◆ WHAT THIS TASK INVOLVES ◆
Copy out the entries below exactly as they stand, but only from the line containing "rw [toNat_dl, Nat.mod_eq_of_lt h]" through the line containing "ctl := .idle".

◆ RECORDS PROVIDED ◆
/-- Settles O12: the port bit by bit gives the clauses for every byte; the classes and the worked examples
are then the port's value at one byte each. -/
theorem decoderPortShowsThePattern : Obligations.DecoderPortShowsThePattern := by
  intro s
  refine ⟨?space, ?noStart, toNat_decLen s, ?elems, ?elements, ?pFE, ?low, ?pFF, ?pF0, ?pED, ?pEF, ?p8C⟩
  case space | noStart => rfl
  case elems =>
    intro i _
    rw [getLsbD_decElems, toNat_decLen]
  case elements =>
    rw [elementsOf, elementsBelow_eq_reverse, toNat_decLen]
    exact congrArg List.reverse (List.map_congr_left fun i hi => elem_decPat (List.mem_range.1 hi))
  case low => exact fun h => ⟨BitVec.eq_of_toNat_eq (by rw [toNat_decLen, nelem_of_lt h]; rfl), decElems_of_lt h⟩
  case pFE | pFF | pF0 | pED | pEF | p8C =>
    intro h
    simp only [decSpace, decNoStart, decLen, decElems, h]
    decide

end Sys2Proof.Machine
end

section
/-! SUPPORT. The deadline arithmetic (42_element_player.md R117): exact below 2^32, and the `NOW` of the edge
that writes it where the unit is 0 (R131). -/

namespace Sys2Proof.Machine

theorem toNat_dl (now : Tick) (n : Nat) (u : Duration) :
    (dl now n u).toNat = (now.toNat + n * u.toNat) % 2 ^ 32 := by
  simp [dl, BitVec.toNat_add, BitVec.toNat_ofNat]

/-- A deadline that does not wrap is the sum itself. -/
theorem toNat_dl_of_lt {now : Tick} {n : Nat} {u : Duration} (h : now.toNat + n * u.toNat < 2 ^ 32) :
    (dl now n u).toNat = now.toNat + n * u.toNat := by
  rw [toNat_dl, Nat.mod_eq_of_lt h]

@[simp] theorem dl_zero_unit (now : Tick) (n : Nat) : dl now n 0#16 = now := by simp [dl]

end Sys2Proof.Machine
end

section
/-! SUPPORT. `FinishChar` by the mode that its call passes (42_element_player.md R125). -/

namespace Sys2Proof.Machine

theorem finishChar_of_char (s : State) {m : Mode} (u : Duration) (now : Tick) (h : m = .char) :
    s.finishChar m u now = { s with ctl := .idle } := by
  subst h; rfl

theorem finishChar_of_msg (s : State) {m : Mode} (u : Duration) (now : Tick) (h : m = .msg) :
    s.finishChar m u now = { s with deadline := dl now 2 u, ctl := .charGap } := by
  subst h; rfl

end Sys2Proof.Machine
end

section
/-! SUPPORT. With unit 0 a procedure that leaves the machine waiting has written the `NOW` of its edge into
the deadline (42_element_player.md R131). -/

namespace Sys2Proof.Machine

/-- `r`, reached from `s` inside an edge at `now`: its deadline is `now`, or it is idle with the deadline of `s`. -/
def NowOrIdle (now : Tick) (s r : State) : Prop := r.deadline = now ∨ (r.deadline = s.deadline ∧ r.ctl = .idle)

variable (s : State) (p : Byte) (m : Mode) (i : Nat) (a : Addr) (now : Tick)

◆ WRITTEN SOLUTION ◆
  rw [toNat_dl, Nat.mod_eq_of_lt h]

@[simp] theorem dl_zero_unit (now : Tick) (n : Nat) : dl now n 0#16 = now := by simp [dl]

end Sys2Proof.Machine
end

section
/-! SUPPORT. `FinishChar` by the mode that its call passes (42_element_player.md R125). -/

namespace Sys2Proof.Machine

theorem finishChar_of_char (s : State) {m : Mode} (u : Duration) (now : Tick) (h : m = .char) :
    s.finishChar m u now = { s with ctl := .idle } := by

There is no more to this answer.